▶ **Recorded information**:
/-- Apply a register form lane by lane: sources are read from the squad at issue (R31), flags are kept (R76), and a lane that raises an enabled
flag writes nothing but what `keep` gives and takes "enabled floating-point exception". -/
def applyOut (f : Env → Nat → Squad → Out) (keep : Env → Nat → Squad → Squad) (e : Env) (lns : List Nat) (d : Dev) : Dev :=
  lns.foldl (fun d ln =>
    let o := f e ln (squadOf d e.sq)
    if flTraps e.s.fpcr o.fl then
      trapAt (setSquad d e.sq fun s => (keep e ln s).raise o.fl) e.sq ln 0x14 (o.fl.setWidth 64)
    else setSquad d e.sq fun _ => (o.s.raise o.fl).setLane ln Lane.advance) d

/-- Apply a register form that raises no flag. -/
def applyRegs (f : Env → Nat → Squad → Squad) (e : Env) (lns : List Nat) (d : Dev) : Dev :=
  setSquad d e.sq fun s => lns.foldl (fun s ln => (f e ln s).setLane ln Lane.advance) s

end Sys2Proof.Machine
end

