/-- DMAX.f64 vD, a, b (R142) -/
def execDmax (h : Hd) (d a b : Opnd) : State → Host.Outcome State Fault Refusal :=
  onDev (issue (rawOf (.dmax h d a b)) (minmaxForm .f64 true d a b))

/-- DCMP.cc.f64 dst, a, b (R143) -/
def execDcmp (h : Hd) (cc : BitVec 3) (d a b : Opnd) : State → Host.Outcome State Fault Refusal :=
  onDev (issue (rawOf (.dcmp h cc d a b)) (fcmpForm cc .f64 d a b))

/-- FRCP.t vD, a (R147) -/
def execFrcp (h : Hd) (t : Ty) (rnd : Rnd) (sat : Bool) (d a : Opnd) : State → Host.Outcome State Fault Refusal :=
  onDev (issue (rawOf (.frcp h t rnd sat d a)) (unary t d a (frcpVal t rnd sat)))

/-- FRSQ.t vD, a (R147) -/
def execFrsq (h : Hd) (t : Ty) (rnd : Rnd) (sat : Bool) (d a : Opnd) : State → Host.Outcome State Fault Refusal :=
  onDev (issue (rawOf (.frsq h t rnd sat d a)) (unary t d a (frsqVal t rnd sat)))

/-- FSQRT.t vD, a (R147) -/
def execFsqrt (h : Hd) (t : Ty) (rnd : Rnd) (sat : Bool) (d a : Opnd) : State → Host.Outcome State Fault Refusal :=
  onDev (issue (rawOf (.fsqrt h t rnd sat d a)) (unary t d a (fsqrtVal t rnd sat)))

/-- FDIV.t vD, a, b (R147) -/
def execFdiv (h : Hd) (t : Ty) (rnd : Rnd) (sat : Bool) (d a b : Opnd) : State → Host.Outcome State Fault Refusal :=
  onDev (issue (rawOf (.fdiv h t rnd sat d a b)) (fpForm t d 0 fun e ln => fdivVal t rnd sat (opFV e ln t a) (opFV e ln t b)))

/-- FEX2.f32 vD, a (R147) -/
def execFex2 (h : Hd) (sat : Bool) (d a : Opnd) : State → Host.Outcome State Fault Refusal :=
  onDev (issue (rawOf (.fex2 h sat d a)) (unary .f32 d a (fex2Val sat)))

/-- FLG2.f32 vD, a (R147) -/
def execFlg2 (h : Hd) (sat : Bool) (d a : Opnd) : State → Host.Outcome State Fault Refusal :=
  onDev (issue (rawOf (.flg2 h sat d a)) (unary .f32 d a (flg2Val sat)))

/-- FSIN.f32 vD, a (R147) -/
def execFsin (h : Hd) (d a : Opnd) : State → Host.Outcome State Fault Refusal :=
  onDev (issue (rawOf (.fsin h d a)) (unary .f32 d a fsinVal))

/-- FCOS.f32 vD, a (R147) -/
def execFcos (h : Hd) (d a : Opnd) : State → Host.Outcome State Fault Refusal :=
  onDev (issue (rawOf (.fcos h d a)) (unary .f32 d a fcosVal))

/-- The rounding mode of CVT's FC (R148). -/
def cvtMode : Opnd → Rnd
  | .imm x => Rnd.ofCode (x.extractLsb' 0 3)
  | _ => .rne

/-- Whether a CVT takes a draw (R149). -/
def cvtDraws (src tgt : Ty) (mode : Rnd) : Nat := drawsOf mode (if src.isInt && tgt.isInt then 0 else 1)

/-- CVT.target.source[.rnd][.sat] vD, src (R149) -/
def execCvt (h : Hd) (src : Ty) (tgt : Ty) (sat : Bool) (d x rc : Opnd) : State → Host.Outcome State Fault Refusal :=
  onDev (issue (rawOf (.cvt h src tgt sat d x rc)) (fpForm (if tgt.wid = 64 then .n64 else if tgt.isFloat then tgt else .n32) d (cvtDraws src tgt (cvtMode rc))
    fun e ln => convertTy src tgt (cvtMode rc) sat (drawOf e ln 0) (readOp e ln x src)))

/-- RNDSEQ[.ln] vD, key, ctr (R217) -/
def execRndseq (h : Hd) (ln : Bool) (d key ctr : Opnd) : State → Host.Outcome State Fault Refusal :=
  onDev (issue (rawOf (.rndseq h ln d key ctr)) (regForm .n32 d fun e i =>
    (mix ((readOp e i key .n32).setWidth 32) (BitVec.ofNat 32 (if ln then i else 0)) (readOp e i ctr .n64)).setWidth 64))

end Sys2Proof.Machine
end

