-- ==== Sys2Proof/Machine/Groups.lean ====
section
/-! DEFINITION. Work items and their control blocks (R380, R383), tickets (R112, R389), scratchpad allocations (R291), barriers (R109,
R110), and the end of a group (R363). -/
namespace Sys2Proof.Machine

/-! ### Queues' control blocks (R380) -/

/-- Change a queue. -/
def setQueue (d : Dev) (k : Nat) (f : Queue → Queue) : Dev := { d with queues := fput d.queues k (f (queueOf d k)) }
/-- The number of a queue's shard in a cluster. -/
def shardKey (k c : Nat) : Nat := k * 24 + c
/-- A shard (R382). -/
def shardOf (d : Dev) (k c : Nat) : List Shard := fgetD d.shards (shardKey k c) []
/-- The table entry a number names. -/
def astAt (d : Dev) (e : Nat) : Option AstEntry := d.host.ast.find? fun x => x.idx == e

/-- Change an item. -/
def setItem (d : Dev) (i : Nat) (f : Item → Item) : Dev := { d with items := fmod d.items i f }

/-- An entry of a shard is an item, or a sub-item with groups still to place, and not one that only waits for its turn (R393). -/
def Shard.held (d : Dev) (s : Shard) : Bool := decide (s.next < s.last) || !((itemOf d s.item).launch || s.begun)
/-- The entries a shard holds (R382). -/
def heldEntries (d : Dev) (k c : Nat) : List Shard := (shardOf d k c).filter fun s => s.held d

/-- Shard c of a queue is stored at RING + c × CAP × 64, an entry's item at its place in the shard (R382); an entry whose line has no translation, no
permission or an error is skipped. DESIGN CHOICE, log 27. -/
def storeShard (d : Dev) (k c : Nat) : Dev :=
  let q := (queueOf d k).d
  match astAt d (k / 256) with
  | none => d
  | some e => (heldEntries d k c).zipIdx.foldl (fun d p =>
      match xlatNow d (168 + c) e.vmid e.asid (q.ring + (c * q.cap + p.2) * 64) .w false with
      | (d, .error _) => d
      | (d, .ok pa) => if poisoned d pa then d else l2WriteBytes d pa (itemOf d p.1.item).bytes) d

/-- Change a shard. -/
def setShard (d : Dev) (k c : Nat) (l : List Shard) : Dev := storeShard { d with shards := fset [] d.shards (shardKey k c) l } k c

/-- The control block of a queue (R380). -/
def ctrlBytes (q : Queue) (count : Nat) : List Byte :=
  natLe q.accepted 8 ++ natLe q.rejected 8 ++ natLe q.done 8 ++ natLe q.lastRej.toNat 8 ++ natLe q.preempted 8 ++ natLe count 8 ++ natLe 0 16

/-- Entries in every shard of a queue. -/
def shardCount (d : Dev) (k : Nat) : Nat := (upto 24).foldl (fun n c => n + (heldEntries d k c).length) 0

/-- What a control block releases once one more event has been counted: all that the counters before it released, and what a clock covers. -/
def ctrlRel (vc : Clock) (l : List Release) : List Release := [⟨l.foldl (fun c r => vcJoin c r.vc) vc, .sys, 0, 0⟩]

/-- Write a queue's control block at `.sys`, a release that covers every event its counters count, the last one's by a clock (R380). A write that finds no translation, no
permission or an error is skipped, and so is one of a queue whose descriptor gives no place for it; a descriptor with another field out of range gives it. -/
def ctrlWrite (d : Dev) (k : Nat) (vc : Clock) : Dev :=
  let q := queueOf d k
  match if q.d.ctrl % 64 = 0 then astAt d (k / 256) else none with
  | none => d
  | some e =>
    match xlatNow d 168 e.vmid e.asid q.d.ctrl .w false with
    | (d, .error _) => d
    | (d, .ok pa) =>
      if poisoned d pa then d
      else relsSet (sysWriteBytes (publish d vc .sys) pa (ctrlBytes q (shardCount d k))) 0 pa 64 (ctrlRel vc)

/-- Count a rejection with its reason (R380, R381). -/
def rejectItem (d : Dev) (k reason : Nat) : Dev :=
  ctrlWrite (setQueue d k fun q =>
    let q := { q with rejected := q.rejected + 1 }
    { q with lastRej := BitVec.ofNat 64 ((q.accepted + q.rejected) % 4294967296 + reason * 4294967296) }) k []

/-! ### Work items (R62) -/

/-- An item takes up what its groups have done: its DONE releases it (R380). -/
def joinItem (d : Dev) (gid : Nat) (vc : Clock) : Dev :=
  match (groupOf d gid).item with
  | some i => setItem d i fun it => { it with vc := vcJoin it.vc vc }
  | none => d

/-- KHANDLE. -/
def Item.khandle (i : Item) : Nat := fieldAt i.bytes 0 8
/-- GROUPS. -/
def Item.groups (i : Item) : Nat := fieldAt i.bytes 8 4
/-- GSQ. -/
def Item.gsq (i : Item) : Nat := fieldAt i.bytes 12 2
/-- PRIO, by which a shard orders its items, a worker item like a launch item (R382). -/
def Item.prio (i : Item) : Nat := fieldAt i.bytes 14 1
/-- WFLAGS.DET. -/
def Item.det (i : Item) : Bool := fieldAt i.bytes 15 1 % 2 == 1
/-- WFLAGS.FUSE. -/
def Item.fuse (i : Item) : Bool := fieldAt i.bytes 15 1 / 2 % 2 == 1
/-- ARGS. -/
def Item.args (i : Item) : Nat := fieldAt i.bytes 16 8
/-- ENERGY. -/
def Item.energy (i : Item) : Nat := fieldAt i.bytes 24 4
/-- PEAK. -/
def Item.peak (i : Item) : Nat := fieldAt i.bytes 28 2

/-- The number of the item's queue. -/
def Item.qk (i : Item) : Nat := i.entry * 256 + i.queue

/-- The item is being pre-empted in a cluster, or is (R392). -/
def Item.haltedAt (i : Item) (c : Nat) : Bool := shas i.stopping c || shas i.stopped c
/-- A cause that pre-empts the item in a cluster is held (R393). -/
def Item.causedAt (i : Item) (c : Nat) : Bool := i.ens || i.mbox || shas i.quant c
/-- Groups of the item run, or its task does. -/
def Item.running (i : Item) : Bool := if i.launch then !i.placed.isEmpty else i.runner.isSome

/-- The item's work is in a group: a launch item's own groups, and the group of the squad that took a worker item (R391). DEDUCED, log 29. -/
def Item.uses (it : Item) (i : Nat) (g : Group) : Bool := g.item == some i || it.runner.any fun u => g.members.contains u

/-- A pre-emption of an item with work in the group holds it (R392). -/
def groupHalted (d : Dev) (gid : Nat) : Bool :=
  let g := groupOf d gid
  d.items.any fun p => p.2.haltedAt g.cluster && p.2.uses p.1 g

/-- The squads of a group that no pre-emption holds any more may run again (R393). -/
def unstop (d : Dev) (gid : Nat) : Dev :=
  if groupHalted d gid then d
  else (groupOf d gid).members.foldl (fun d u => setSquad d u fun s =>
    if s.stop = .preempt then { s with stop := .none, since := (clusterOf d (s.core / 7)).etime } else s) d

/-! ### Tickets (R112, R389) -/

/-- The first placed index from a number on, or the end of the item's indices. -/
def Item.nextPlaced (i : Item) (x : Nat) : Nat := (i.placed.find? fun y => x ≤ y).getD (i.gbase + i.groups)

/-- The counter passes the positions of groups that left or were killed, and of killed groups never placed (R389, R394). -/
def settleTicket (i : Item) : Nat → Ticket → Ticket
  | 0, k => k
  | n + 1, k =>
    if shas k.left k.ctr then settleTicket i n { k with ctr := k.ctr + 1, left := sdel k.left k.ctr }
    else if shas k.killed k.ctr then settleTicket i n { k with ctr := k.ctr + 1, killed := sdel k.killed k.ctr, poison := true }
    else if i.kill && !shas i.placed k.ctr && k.ctr < i.gbase + i.groups then
      settleTicket i n { k with ctr := i.nextPlaced k.ctr, poison := true }
    else k

/-- Change a ticket of an item and let its counter move on. -/
def setTicket (d : Dev) (i t : Nat) (f : Ticket → Ticket) : Dev :=
  setItem d i fun it =>
    let k := f (it.ticket t)
    { it with tickets := fput it.tickets t (settleTicket it (2 * (k.left.length + k.killed.length + it.placed.length) + 2) k) }

/-- A dissolved group's positions: passed in their turn, with poison when it was killed (R389). -/
def leaveTickets (d : Dev) (g : Group) : Dev :=
  match g.item with
  | none => d
  | some i =>
    if !g.ticketed then d
    else (upto 4).foldl (fun d t =>
      if shas g.passed t then d
      else setTicket d i t fun k =>
        if g.killed then { k with killed := sadd k.killed g.idx }
        else if g.idx < k.ctr then k else { k with left := sadd k.left g.idx }) d

/-! ### Scratchpad allocations (R291) -/

/-- The allocations in a cluster's scratchpad. -/
def allocs (d : Dev) (c : Nat) : List (Nat × Nat) :=
  d.groups.filterMap fun p => match p.2.base with
    | some b => if p.2.cluster = c && p.2.scr != 0 then some (b, p.2.scr) else none
    | none => none

/-- A range fits at a base. -/
def scFits (as : List (Nat × Nat)) (n b : Nat) : Bool :=
  decide (b + n ≤ 8388608) && as.all fun a => decide (b + n ≤ a.1) || decide (a.1 + a.2 ≤ b)

/-- The lowest base at which n bytes fit (R291). -/
def scAlloc (d : Dev) (c n : Nat) : Option Nat :=
  if n = 0 then some 0
  else
    let as := allocs d c
    ((0 :: as.map fun a => a.1 + a.2).filter (scFits as n)).foldl (fun m b => match m with
      | none => some b
      | some x => some (min x b)) none

/-- Zero a range of a cluster's scratchpad; its poison is cleared (R291, R319). -/
def scZero (d : Dev) (c b n : Nat) : Dev :=
  let lo := scAddr c b
  { d with
    scratch := d.scratch.filter fun p => p.1 < lo || lo + n ≤ p.1
    scPoison := d.scPoison.filter fun k => k * 4 < lo || lo + n ≤ k * 4 }

/-- The race tags and releases of an allocation end with it (R307). -/
def scForget (d : Dev) (c b n : Nat) : Dev :=
  let lo := 1152921504606846976 + scAddr c b
  { d with
    tags := d.tags.filter fun p => p.1 < lo || lo + n ≤ p.1
    rels := d.rels.filter fun p => p.1 < lo || lo + n ≤ p.1 }

/-! ### Barriers (R109, R110) -/

/-- Change a barrier. -/
def Group.setBar (g : Group) (b : Nat) (x : Bar) : Group := { g with bars := fset {} g.bars b x }

/-- The squads a phase waits for: members, but for those that joined during it (R110). -/
def Group.expected (g : Group) (b : Nat) : List Nat := g.members.filter fun m => !shas (g.bar b).late m

/-- The phase is complete: some squad has arrived, and no expected one has not. -/
def Group.phaseDone (g : Group) (b : Nat) : Bool :=
  !(g.bar b).arr.isEmpty && (g.expected b).all fun m => shas (g.bar b).arr m

/-- Complete a phase whose arrivals are complete: the next phase has none, and the uniform epoch ends (R109, R123). -/
def Group.completePhase (g : Group) (b : Nat) : Group :=
  if g.phaseDone b then
    let x := g.bar b
    (g.setBar b { phase := x.phase + 1, done := x.vc }).endEpoch
  else g

/-- Every barrier's phase is looked at again. -/
def Group.completePhases (g : Group) : Group := (upto 16).foldl (fun g b => g.completePhase b) g

/-! ### The end of a group (R363) -/

/-- The access is a store or an atomic, or the values of one on their way to its lanes (R363). -/
def Acc.keepsGroup (a : Acc) : Bool :=
  match a.op with
  | .load | .fence _ => false
  | _ => true

/-- The group has work outstanding (R363). -/
def groupBusy (d : Dev) (gid : Nat) : Bool :=
  (d.accs.any fun p => p.2.grp == gid && p.2.keepsGroup) || (d.cmds.any fun p => p.2.grp == gid) ||
  (d.clusters.any fun p => p.2.seqs.any fun q => q.2.grp == gid)

/-- The item still has groups to place. -/
def toPlace (d : Dev) (i : Nat) : Bool := d.shards.any fun p => p.2.any fun s => s.item == i && decide (s.next < s.last)

/-- An item completes when every group of every sub-item has ended and drained; DONE advances (R383, R394). An item none of whose groups
was placed, and which was not killed, was discarded and is not counted. DEDUCED, log 28. -/
def itemCheck (d : Dev) (i : Nat) : Dev :=
  match fget d.items i with
  | none => d
  | some it =>
    if !it.launch || toPlace d i || d.groups.any (fun p => p.2.item == some i) then d
    else
      let d := { d with items := fdel d.items i }
      if it.placed.isEmpty && !it.kill then d
      else outside (ctrlWrite (setQueue d it.qk fun q => { q with done := q.done + 1 }) it.qk it.vc) it.vc

/-- Free a group: its allocation is zeroed and freed, its berth holds, timelines and forks end, and its item may complete (R363). -/
def freeGroup (d : Dev) (gid : Nat) : Dev :=
  let g := groupOf d gid
  let d := match g.base with
    | some b => scForget (scZero d g.cluster b g.scr) g.cluster b g.scr
    | none => d
  let d := releaseHolds d g.cluster gid
  let d := { d with groups := fdel d.groups gid }
  match g.item with
  | some i => itemCheck d i
  | none => d

/-- A Draining group with no outstanding work is freed. -/
def drainCheck (d : Dev) (gid : Nat) : Dev :=
  match fget d.groups gid with
  | some g => if g.state = .draining && !groupBusy d gid then freeGroup d gid else d
  | none => d

/-- Dissolve a group: its tickets pass in their turn, its peak leaves the cluster's sum (R386), and it drains (R363). -/
def dissolve (d : Dev) (gid : Nat) : Dev :=
  let g := groupOf d gid
  let d := leaveTickets d g
  let d := setCluster d g.cluster fun k => { k with p := k.p - g.peak }
  drainCheck (setGroup d gid fun g => { g with state := .draining, members := [], peak := 0 }) gid

/-- A squad leaves its group: it is no longer expected at a barrier (R110), and the last member's group is dissolved (R108). -/
def leaveGroup (d : Dev) (u : Nat) : Dev :=
  let gid := (squadOf d u).group
  let d := setGroup d gid fun g =>
    { g with
      members := sdel g.members u
      bars := g.bars.map fun p => (p.1, { p.2 with arr := sdel p.2.arr u, late := sdel p.2.late u }) }
  if (groupOf d gid).members.isEmpty then dissolve d gid else setGroup d gid Group.completePhases

/-- A new group for a squad: its kernel's UNIF registers, no allocation where none is given (R108, R242). -/
def newGroup (d : Dev) (u : Nat) (g : Group) : Dev :=
  let gid := d.fresh
  setSquad { bump d with groups := fput d.groups gid { g with members := [u] } } u fun s =>
    { s with group := gid, arr := [] }

end Sys2Proof.Machine
end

▶ **Task brief**: Leave out every line after the one with "if flTraps e.s.fpcr o.fl then". Reproduce the material above exactly from its first line through that line.

▶ **Exercise solution**:
/-- Apply a register form lane by lane: sources are read from the squad at issue (R31), flags are kept (R76), and a lane that raises an enabled
flag writes nothing but what `keep` gives and takes "enabled floating-point exception". -/
def applyOut (f : Env → Nat → Squad → Out) (keep : Env → Nat → Squad → Squad) (e : Env) (lns : List Nat) (d : Dev) : Dev :=
  lns.foldl (fun d ln =>
    let o := f e ln (squadOf d e.sq)
    if flTraps e.s.fpcr o.fl then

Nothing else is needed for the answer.